● Provided entries:
=======
-- ==== Sys2Proof/Laws/Huffman.lean ====
section
/-! SUPPORT. What the Huffman coder's shared operations can do (44_huffman.md R350, R352): a walk touches only the reader's stream state, emission only the writer's and its window. -/

namespace Sys2Proof.Machine

/-- A walk that reaches a leaf touches only the reader's stream state. -/
theorem walkTree_readsFrom (k : Word) (fuel i : Nat) {s t : State} {n : Node}
    (h : walkTree k fuel i s = .ok (n, t)) : ReadsFrom s t ∧ n.leaf = true := by
  induction fuel generalizing i s with
  | zero => simp [walkTree] at h
  | succ fuel ih =>
    rw [walkTree] at h
    split at h
    · cases h
    · split at h
      · cases h
        exact ⟨.refl _, by assumption⟩
      · split at h
        · cases h
        · next b s1 hb =>
          have h2 := ih _ h
          exact ⟨((readBit_readsFrom s).2 b s1 hb).trans h2.1, h2.2⟩

/-- decode_symbol touches only the reader's stream state. -/
theorem decodeSymbol_readsFrom (k : Word) {s t : State} {sym : Byte} (h : decodeSymbol k s = .ok (sym, t)) :
    ReadsFrom s t := by
  unfold decodeSymbol at h
  split at h
  · cases h
  · split at h
    · cases h
    · next n s1 hw =>
      split at h
      · cases h
      · cases h
        exact (walkTree_readsFrom k _ _ hw).1

/-- emit_code, with or without an error, touches only the writer's stream state and its window. -/
theorem emitCode_writesInto (s : State) (sym : Nat) :
    (∀ f, emitCode s sym = .error f → WritesInto s f) ∧ ∀ t, emitCode s sym = .ok t → WritesInto s t :=
  putBits_writesInto _ s

/-- A symbol index that fits ERR_POS is reported as it is (R353). -/
@[simp] theorem symbolPos_of_lt (s : State) {j : Nat} (h : j < 2 ^ 32) : s.symbolPos j = word j := if_pos h

/-- Encoding symbols, with or without an error, touches only the writer's stream state and its window. -/
theorem encodeSymbols_writesInto (syms : List Nat) (s : State) (j : Nat) :
    (∀ e f, encodeSymbols s j syms = .error (e, f) → WritesInto s f) ∧
    ∀ t, encodeSymbols s j syms = .ok t → WritesInto s t := by
  induction syms generalizing s j with
  | nil => exact ⟨fun e f h => (by cases h), fun t h => by cases h; exact .refl s⟩
  | cons sym syms ih =>
    have h1 := emitCode_writesInto s sym
    rw [encodeSymbols]
    split
    · exact ⟨fun e f h => by cases h; exact .refl s, fun t h => by cases h⟩
    · cases hc : emitCode s sym with
      | error f => exact ⟨fun e g h => by cases h; exact h1.1 f hc, fun t h => by cases h⟩
      | ok s1 =>
        have hs := h1.2 s1 hc
        exact ⟨fun e g h => hs.trans ((ih s1 (j + 1)).1 e g h), fun t h => hs.trans ((ih s1 (j + 1)).2 t h)⟩

end Sys2Proof.Machine
end

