/-- A command's window checks in its order: each window's validity, then the overlaps (log entry 14). -/
def windowChecks (s : State) (i : Instr) : List (Option Err) :=
  (usedWindows s i).map (windowErr s.params.memSize) ++ (overlapPairs s i).map fun p => overlapErr p.1 p.2

/-- The command's outcome is that of its window checks, then its later checks and its body. -/
def ChecksWindows (s : State) (i : Instr) : Prop :=
  ∃ rest body, exec i s = s.checked (windowChecks s i ++ rest) body

/-- A command whose start checks are ones that pass, then those of its windows. -/
theorem ChecksWindows.of_prior {s : State} {i : Instr} (prior rest : List (Option Err))
    {body : Host.Outcome State Fault Refusal} (hprior : firstErr prior = none)
    (h : exec i s = s.checked (prior ++ (windowChecks s i ++ rest)) body) : ChecksWindows s i :=
  ⟨rest, body, h.trans (checked_append_of_none hprior)⟩

/-- A command that checks no window. -/
theorem ChecksWindows.of_no_window {s : State} {i : Instr} (h : windowChecks s i = []) : ChecksWindows s i :=
  ⟨[], exec i s, by rw [h]; rfl⟩

/-- The tree and book windows overlap whichever of them the report names. -/
theorem treeBookErr_eq (h : Huffman) :
    failIf (h.treeWindow.overlaps h.bookWindow) .invalidRange treeBookOverlapReg =
      let p := if Config.overlapNamesTree then (h.treeWindow, h.bookWindow) else (h.bookWindow, h.treeWindow)
      overlapErr p.1 p.2 := by
  unfold treeBookOverlapReg
  cases Config.overlapNamesTree
  · rw [Window.overlaps_comm]
    rfl
  · rfl

/-- The checks of MF_FIND and LZ_PARSE before their windows (R258, R299, R256). -/
theorem finderOptionChecks_pass {s : State} (h : s.FinderOptionsOk) (out : Window) :
    firstErr ((s.finderChecks out).take 4) = none := by
  obtain ⟨hdecode, hback, hpre, hin⟩ := h
  simp only [State.finderChecks, List.take_succ_cons, List.take_zero, firstErr_cons_eq_none, failIf_eq_none,
    decide_eq_false_iff_not, not_and, not_or, not_not, firstErr_nil, and_true]
  refine ⟨hdecode, fun hd => ?_, hpre, hin⟩
  obtain ⟨hu, hb⟩ := hback hd
  simp [hu, hb, UnitSize.bytes]

/-- The checks of the expander commands before their windows (R397). -/
theorem expanderOptionChecks_pass {s : State} (h : s.ExOptionsOk) (toks : List Window) :
    firstErr ((s.expanderChecks toks).take 3) = none := by
  obtain ⟨hback, hpre, hpos⟩ := h
  simp only [State.expanderChecks, List.cons_append, List.take_succ_cons, List.take_zero, firstErr_cons_eq_none,
    failIf_eq_none, decide_eq_false_iff_not, not_and, not_or, not_not, firstErr_nil, and_true, Nat.not_lt]
  refine ⟨fun hd => ?_, hpre, hpos⟩
  obtain ⟨hu, hb⟩ := hback hd
  simp [hu, hb, UnitSize.bytes]

/-- Once its earlier checks pass, every command's outcome is decided by its window checks first (R422). -/
theorem checksWindows_of_priorChecks {s : State} : {i : Instr} → PriorChecks s i → ChecksWindows s i
  | .nop, _ | .brReset, _ | .brAlign, _ | .bwReset, _ | .exReset, _ => .of_no_window rfl
  | .brRead n, (h : n.toNat ≤ 32) | .bwWrite n, (h : n.toNat ≤ 32) =>
    .of_prior [failIf (32 < n.toNat) _ _] [] (by simpa [firstErr_cons_eq_none] using h) rfl
  | .brReadInt w, h => .of_prior [failIf (w.toNat = 3) _ _, failIf (s.br.bits ≠ 0) _ _] []
      (by simpa [firstErr_cons_eq_none, PriorChecks] using h) rfl
  | .bwWriteInt w, h => .of_prior [failIf (w.toNat = 3) _ _, failIf (s.bw.bits ≠ 0) _ _] []
      (by simpa [firstErr_cons_eq_none, PriorChecks] using h) rfl
  | .bwFlush, _ => .of_prior [] [] rfl rfl
  | .hfCount, _ => .of_prior [] [_] rfl rfl
  | .hfBuild, _ => .of_prior [] [failIf (2 ^ 32 ≤ s.frequencyWords.sum) .invalidRange 0x14C] rfl (by
      simp only [windowChecks, usedWindows, overlapPairs, List.map_cons, List.map_nil, ← treeBookErr_eq]
      rfl)
  | .mfFind, h => .of_prior _ [_] (finderOptionChecks_pass h s.mf.candWindow) rfl
  | .lzParse, h => .of_prior _ [] (finderOptionChecks_pass h s.mf.tokWindow) rfl
  | .hfLoad, h => .of_prior [failIf (s.arg1.toNat = 0 ∨ s.hf.cfg.width.maxNodes < s.arg1.toNat) _ _,
        failIf (s.arg1.toNat ≤ s.arg0.toNat) _ _] [] (by
      obtain ⟨hlo, hhi, hroot⟩ := h
      simp only [firstErr_cons_eq_none, failIf_eq_none, decide_eq_false_iff_not, firstErr_nil, not_or]
      exact ⟨by omega, by omega, trivial⟩) rfl
  | .hfEncode, h | .hfEncodeBuf, h | .hfDecode, h | .hfDecodeBuf, h =>
    .of_prior [s.noTreeErr _] [] (by simpa [firstErr_cons_eq_none, State.noTreeErr, PriorChecks] using h) rfl
  | .exLit, h | .exMatch, h => .of_prior _ [] (expanderOptionChecks_pass h []) rfl
  | .exStream, h => .of_prior _ [] (expanderOptionChecks_pass h [s.ex.tokWindow]) rfl

/-- Settles O21: the first failing window check is the one of the first invalid window. -/
theorem invalidWindowsRaise : Obligations.InvalidWindowsRaise := by
  unfold Obligations.InvalidWindowsRaise
  intro i s before after w hprior hused hbefore hw
  obtain ⟨rest, body, hexec⟩ := checksWindows_of_priorChecks hprior
  have hpass : firstErr (before.map (windowErr s.params.memSize)) = none := by
    simpa [firstErr_eq_none] using hbefore
  rw [hexec, ← raise_eq_failed]
  refine checked_of_some ?_
  rw [windowChecks, hused, List.map_append, List.append_assoc, List.append_assoc, firstErr_append_of_none hpass,
    List.map_cons, windowErr_of_not_inside hw]
  rfl

/-! ## Which windows are checked against each other -/

@[simp] theorem Reader.window_reg (r : Reader) : r.window.reg = 0x044 := rfl
@[simp] theorem Writer.window_reg (w : Writer) : w.window.reg = 0x064 := rfl
@[simp] theorem Finder.preWindow_reg (f : Finder) : f.preWindow.reg = 0x084 := rfl
@[simp] theorem Finder.inWindow_reg (f : Finder) : f.inWindow.reg = 0x08C := rfl
@[simp] theorem Finder.tokWindow_reg (f : Finder) : f.tokWindow.reg = 0x094 := rfl
@[simp] theorem Finder.candWindow_reg (f : Finder) : f.candWindow.reg = 0x0AC := rfl
@[simp] theorem Expander.outWindow_reg (e : Expander) : e.outWindow.reg = 0x104 := rfl
@[simp] theorem Expander.preWindow_reg (e : Expander) : e.preWindow.reg = 0x110 := rfl
@[simp] theorem Expander.tokWindow_reg (e : Expander) : e.tokWindow.reg = 0x118 := rfl
@[simp] theorem Huffman.srcWindow_reg (h : Huffman) : h.srcWindow.reg = 0x144 := rfl
@[simp] theorem Huffman.freqWindow_reg (h : Huffman) : h.freqWindow.reg = 0x14C := rfl
@[simp] theorem Huffman.treeWindow_reg (h : Huffman) : h.treeWindow.reg = 0x150 := rfl
@[simp] theorem Huffman.bookWindow_reg (h : Huffman) : h.bookWindow.reg = 0x154 := rfl
@[simp] theorem Huffman.dstWindow_reg (h : Huffman) : h.dstWindow.reg = 0x164 := rfl

/-- An overlap the command checks is one of a written window with another window it uses. -/
theorem overlapPairs_sound (s : State) (i : Instr) : ∀ p ∈ overlapPairs s i,
    p.1 ∈ writeWindows s i ∧ p.2 ∈ usedWindows s i ∧ p.2.reg ≠ p.1.reg := by
  cases i
  case hfBuild => cases hb : Config.overlapNamesTree <;> simp [overlapPairs, writeWindows, usedWindows, hb]
  all_goals simp [overlapPairs, writeWindows, usedWindows]

/-- A written window is checked against every other window of the command, in one of the two orders. -/
theorem overlapPairs_complete (s : State) (i : Instr) : ∀ w ∈ writeWindows s i, ∀ o ∈ usedWindows s i,
    o.reg ≠ w.reg → (w, o) ∈ overlapPairs s i ∨ (o, w) ∈ overlapPairs s i := by
  cases i
  case hfBuild => cases hb : Config.overlapNamesTree <;> simp [overlapPairs, writeWindows, usedWindows, hb]
  all_goals simp [overlapPairs, writeWindows, usedWindows]
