-- ==== Sys2Proof/Word.lean ====
section
/-! DEFINITION. The Word and the address (spec/10_state.md R11, R13; spec/20_memory.md R31).

"A model represents a Word as an integer together with the range bound" (R11): in this model a Word is
an `Int`, and its range is `InRange`, which every step keeps as an invariant (R24;
notes/assumptions/7.md). -/

namespace Sys2Proof

/-- `InRange(v)` of spec/00_scope.md R8: `WORD_MIN <= v <= WORD_MAX`. -/
abbrev InRange (v : Int) : Prop := Config.wordMin ≤ v ∧ v ≤ Config.wordMax

/-- An address is an integer from 0 to 99, that is below MEM_SIZE (spec/20_memory.md R31; for `IP`,
spec/10_state.md R14: "a model may therefore type `IP` as a natural number below 100"). -/
abbrev Address : Type := Fin 100

end Sys2Proof
end

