-- ==== Sys2Proof/Syntax.lean ====
section
/-! DEFINITION. The twelve instructions, one constructor per row of spec/opcode_table.json
(spec/30_encoding.md R53). -/

namespace Sys2Proof

/-- An instruction as the decoder forms it: the operation the opcode selects and the operand, "a
plain integer ... used exactly as formed" (R52). Which operands are legal is `Instr.WellFormed`.
HALT carries its operand too: the words 4300 to 4399 are a hundred different words (R57). -/
inductive Instr where
  /-- READ, opcode 10 (spec/41_io.md R90). -/
  | read (operand : Int)
  /-- WRITE, opcode 11 (spec/41_io.md R91). -/
  | write (operand : Int)
  /-- LOAD, opcode 20 (spec/42_load_store.md R100). -/
  | load (operand : Int)
  /-- STORE, opcode 21 (spec/42_load_store.md R101). -/
  | store (operand : Int)
  /-- ADD, opcode 30 (spec/43_arithmetic.md R111). -/
  | add (operand : Int)
  /-- SUBTRACT, opcode 31 (spec/43_arithmetic.md R112). -/
  | subtract (operand : Int)
  /-- DIVIDE, opcode 32 (spec/43_arithmetic.md R113). -/
  | divide (operand : Int)
  /-- MULTIPLY, opcode 33 (spec/43_arithmetic.md R114). -/
  | multiply (operand : Int)
  /-- BRANCH, opcode 40 (spec/44_control.md R130). -/
  | branch (operand : Int)
  /-- BRANCHNEG, opcode 41 (spec/44_control.md R131). -/
  | branchneg (operand : Int)
  /-- BRANCHZERO, opcode 42 (spec/44_control.md R132). -/
  | branchzero (operand : Int)
  /-- HALT, opcode 43 (spec/44_control.md R133). -/
  | halt (operand : Int)
  deriving DecidableEq, Repr

/-- The operand field of an instruction (spec/30_encoding.md R51). -/
def Instr.operand : Instr → Int
  | .read x => x
  | .write x => x
  | .load x => x
  | .store x => x
  | .add x => x
  | .subtract x => x
  | .divide x => x
  | .multiply x => x
  | .branch x => x
  | .branchneg x => x
  | .branchzero x => x
  | .halt x => x

end Sys2Proof
end

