-- ==== Sys2Proof/WellFormed.lean ====
section
/-! DEFINITION. Which instructions are legal as syntax: the operand is 00 to 99, every value of it
(spec/30_encoding.md R51, R58). -/

namespace Sys2Proof

/-- The operand is no negative number: a negative word is not an instruction (R55). -/
abbrev Instr.operandNonneg (i : Instr) : Prop := 0 ≤ i.operand

/-- The operand has two decimal digits (R51). -/
abbrev Instr.operandTwoDigits (i : Instr) : Prop := i.operand ≤ Config.addrMax

/-- A legal instruction: its operand is in 0 to 99 (R51, R58). -/
abbrev Instr.WellFormed (i : Instr) : Prop := i.operandNonneg ∧ i.operandTwoDigits

end Sys2Proof
end

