-- ==== Sys2Proof/Machine/Environment.lean ====
section
/-! DEFINITION. What the outside world can do to the machine: the interfaces of decision D9
(spec/92_eei_decisions.md). They are no steps of the core. `none` where the environment has no such
move, or where what it would give is no Word (spec/93_implementation_defined.md U9): see
notes/assumptions/12.md. -/

namespace Sys2Proof.Machine

/-- The loader's 100 words from the program's words, the first at address `n`: "one per memory
location", the rest 0 (spec/70_reset_and_hazards.md R183), in the canonical form. -/
def Memory.ofWords (n : Nat) (words : List Int) : Memory :=
  match words with
  | [] => []
  | w :: rest =>
    if w = Config.defaultFill then Memory.ofWords (n + 1) rest
    else (n, w) :: Memory.ofWords (n + 1) rest

/-- A run's launch (spec/00_scope.md R5, spec/10_state.md R22): INIT_MEM, at most 100 Words from
address 0, "location 0 first", the rest 0 (R183); and INPUT. There is no launch if one of them is no
Word (spec/93_implementation_defined.md U9), nor, DESIGN CHOICE of notes/assumptions/12.md (safe), if
the program is longer than memory. -/
def launch (program input : List Int) : Option State :=
  if program.length ≤ Config.memSize ∧ (∀ w ∈ program, InRange w) ∧ (∀ w ∈ input, InRange w) then
    some (State.launched (Memory.ofWords 0 program) input)
  else none

/-- The load port: one Word into one location, only while STATUS is not Running. -/
def loadWord (a : Address) (v : Int) (s : State) : Option State :=
  if s.status ≠ .running ∧ InRange v then some (writeMem a v s) else none

/-- START, the reset event: only while STATUS is not Running (spec/70_reset_and_hazards.md R180). -/
def start (input : List Int) (s : State) : Option State :=
  if s.status ≠ .running ∧ ∀ w ∈ input, InRange w then some (resetEvent input s) else none

/-- The input port: the collaborator supplies one more Word (spec/41_io.md R92), which a READ blocked
for want of it then takes. -/
def supply (v : Int) (s : State) : Option State :=
  if InRange v then some { s with input := s.input ++ [v] } else none

/-- The result of a run (spec/40_cycle.md R81). -/
structure RunResult where
  status : Status
  out : List Int
  acc : Int
  mem : Memory
  ip : Address
  deriving DecidableEq, Repr

/-- The read-out, meaningful once STATUS is terminal (R81; spec/10_state.md R23). -/
def result (s : State) : Option RunResult :=
  match s.status with
  | .running => none
  | t => some { status := t, out := s.out, acc := s.acc, mem := s.mem, ip := s.ip }

end Sys2Proof.Machine
end

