-- ==== Sys2Proof/Laws/Memory.lean ====
section
/-! SUPPORT. The laws of the memory's list form: a read after a write, and that every memory
operation keeps the canonical form and the range of the words. -/

namespace Sys2Proof.Machine

theorem Memory.read_erase_same (m : Memory) (a : Address) :
    (m.erase a).read a = Config.defaultFill := by
  induction m with
  | nil => rfl
  | cons c m ih =>
    by_cases h : c.1 = a.val <;> simp_all [Memory.erase, Memory.read]

theorem Memory.read_erase_other (m : Memory) {a b : Address} (hab : b ≠ a) :
    (m.erase a).read b = m.read b := by
  have hval : b.val ≠ a.val := fun h => hab (Fin.ext h)
  induction m with
  | nil => rfl
  | cons c m ih =>
    by_cases h : c.1 = a.val
    · have : c.1 ≠ b.val := fun h' => hval (h'.symm.trans h)
      simp_all [Memory.erase, Memory.read]
    · simp_all [Memory.erase, Memory.read]

theorem Memory.read_insertCell_same (m : Memory) (a : Address) (v : Int)
    (hm : ∀ c ∈ m, c.1 ≠ a.val) : (Memory.insertCell (a.val, v) m).read a = v := by
  induction m with
  | nil => simp [Memory.insertCell, Memory.read]
  | cons c m ih =>
    have hc : c.1 ≠ a.val := hm c (by simp)
    have := ih fun d hd => hm d (by simp [hd])
    unfold Memory.insertCell
    split <;> simp [Memory.read, hc, this]

theorem Memory.read_insertCell_other (m : Memory) {a b : Address} (v : Int) (hab : b ≠ a) :
    (Memory.insertCell (a.val, v) m).read b = m.read b := by
  have hval : a.val ≠ b.val := fun h => hab (Fin.ext h.symm)
  induction m with
  | nil => simp [Memory.insertCell, Memory.read, hval]
  | cons c m ih =>
    unfold Memory.insertCell
    split <;> simp [Memory.read, hval, ih]

theorem Memory.erase_keys (m : Memory) (a : Address) : ∀ c ∈ m.erase a, c.1 ≠ a.val := by
  intro c hc
  simpa using (List.mem_filter.mp hc).2

/-- A read after a write to the same address gives the Word written. -/
theorem Memory.read_write_same (m : Memory) (a : Address) (v : Int) :
    (m.write a v).read a = v := by
  unfold Memory.write
  split
  · next h => rw [h, Memory.read_erase_same]
  · exact Memory.read_insertCell_same _ a v (Memory.erase_keys m a)

/-- A write leaves every other address alone. -/
theorem Memory.read_write_other (m : Memory) {a b : Address} (v : Int) (hab : b ≠ a) :
    (m.write a v).read b = m.read b := by
  unfold Memory.write
  split
  · exact Memory.read_erase_other m hab
  · rw [Memory.read_insertCell_other _ v hab, Memory.read_erase_other m hab]

theorem Memory.mem_insertCell {c d : Nat × Int} {m : Memory} :
    d ∈ Memory.insertCell c m ↔ d = c ∨ d ∈ m := by
  induction m with
  | nil => simp [Memory.insertCell]
  | cons e m ih =>
    unfold Memory.insertCell
    split
    · simp
    · simp only [List.mem_cons, ih]
      tauto

/-- Every cell of a written memory is the new one or one of the old ones. -/
theorem Memory.mem_write {m : Memory} {a : Address} {v : Int} {d : Nat × Int}
    (h : d ∈ m.write a v) : (d = (a.val, v) ∧ v ≠ Config.defaultFill) ∨ d ∈ m := by
  unfold Memory.write at h
  split at h
  · exact .inr (List.mem_of_mem_filter h)
  · next hv =>
    rcases Memory.mem_insertCell.mp h with rfl | h
    · exact .inl ⟨rfl, hv⟩
    · exact .inr (List.mem_of_mem_filter h)

theorem Memory.insertCell_pairwise {m : Memory} {c : Nat × Int}
    (hm : m.Pairwise fun d e => d.1 < e.1) (hc : ∀ d ∈ m, d.1 ≠ c.1) :
    (Memory.insertCell c m).Pairwise fun d e => d.1 < e.1 := by
  induction m with
  | nil => simp [Memory.insertCell]
  | cons e m ih =>
    have hm' := List.pairwise_cons.mp hm
    have he : e.1 ≠ c.1 := hc e (by simp)
    unfold Memory.insertCell
    split
    · next hlt =>
      refine List.pairwise_cons.mpr ⟨fun d hd => ?_, hm⟩
      rcases List.mem_cons.mp hd with rfl | hd
      · exact hlt
      · exact Nat.lt_trans hlt (hm'.1 d hd)
    · next hge =>
      refine List.pairwise_cons.mpr ⟨fun d hd => ?_, ih hm'.2 fun d hd => hc d (by simp [hd])⟩
      rcases Memory.mem_insertCell.mp hd with rfl | hd
      · omega
      · exact hm'.1 d hd

/-- A write keeps the canonical form. -/
theorem Memory.write_wf {m : Memory} (hm : m.wf) (a : Address) (v : Int) : (m.write a v).wf := by
  have herase : (m.erase a).Pairwise fun c d => c.1 < d.1 := hm.1.filter _
  refine ⟨?_, fun c hc => ?_⟩
  · unfold Memory.write
    split
    · exact herase
    · exact Memory.insertCell_pairwise herase (Memory.erase_keys m a)
  · rcases Memory.mem_write hc with ⟨rfl, hv⟩ | hc
    · exact ⟨a.isLt, hv⟩
    · exact hm.2 c hc

/-- A write of a Word keeps every listed word a Word. -/
theorem Memory.write_wordsInRange {m : Memory} (hm : m.WordsInRange) (a : Address) {v : Int}
    (hv : InRange v) : (m.write a v).WordsInRange := by
  intro c hc
  rcases Memory.mem_write hc with ⟨rfl, -⟩ | hc
  · exact hv
  · exact hm c hc

/-- A memory that lists Words reads as Words everywhere. -/
theorem Memory.read_inRange {m : Memory} (hm : m.WordsInRange) (a : Address) :
    InRange (m.read a) := by
  induction m with
  | nil => simp [Memory.read, InRange]
  | cons c m ih =>
    unfold Memory.read
    split
    · exact hm c (by simp)
    · exact ih fun d hd => hm d (by simp [hd])

/-- The loader's memory has the canonical form, its addresses from `n` on. -/
theorem Memory.ofWords_wf (n : Nat) (words : List Int) (hlen : n + words.length ≤ Config.memSize) :
    (Memory.ofWords n words).wf ∧ ∀ c ∈ Memory.ofWords n words, n ≤ c.1 := by
  induction words generalizing n with
  | nil => simp [Memory.ofWords, Memory.wf]
  | cons w words ih =>
    have hlen' : n + 1 + words.length ≤ Config.memSize := by simp at hlen ⊢; omega
    obtain ⟨⟨hpair, hcells⟩, hfrom⟩ := ih (n + 1) hlen'
    unfold Memory.ofWords
    split
    · exact ⟨⟨hpair, hcells⟩, fun c hc => Nat.le_of_succ_le (hfrom c hc)⟩
    · next hw =>
      refine ⟨⟨List.pairwise_cons.mpr ⟨fun c hc => hfrom c hc, hpair⟩, fun c hc => ?_⟩, fun c hc => ?_⟩
      · rcases List.mem_cons.mp hc with rfl | hc
        · exact ⟨by simp at hlen ⊢; omega, hw⟩
        · exact hcells c hc
      · rcases List.mem_cons.mp hc with rfl | hc
        · exact Nat.le_refl n
        · exact Nat.le_of_succ_le (hfrom c hc)

/-- The loader's memory lists Words if the program does. -/
theorem Memory.ofWords_wordsInRange (n : Nat) {words : List Int} (h : ∀ w ∈ words, InRange w) :
    (Memory.ofWords n words).WordsInRange := by
  induction words generalizing n with
  | nil => simp [Memory.ofWords, Memory.WordsInRange]
  | cons w words ih =>
    have ih' := ih (n + 1) fun v hv => h v (by simp [hv])
    unfold Memory.ofWords
    split
    · exact ih'
    · intro c hc
      rcases List.mem_cons.mp hc with rfl | hc
      · exact h _ (by simp)
      · exact ih' c hc

end Sys2Proof.Machine
end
=======
● What you should do:
From the first line of the records through the line with "leaf touches only the reader's stream state. -/", retype everything word for word, including both ends.

● Result of the task:
-- ==== Sys2Proof/Laws/Huffman.lean ====
section
/-! SUPPORT. What the Huffman coder's shared operations can do (44_huffman.md R350, R352): a walk touches only the reader's stream state, emission only the writer's and its window. -/

namespace Sys2Proof.Machine

/-- A walk that reaches a leaf touches only the reader's stream state. -/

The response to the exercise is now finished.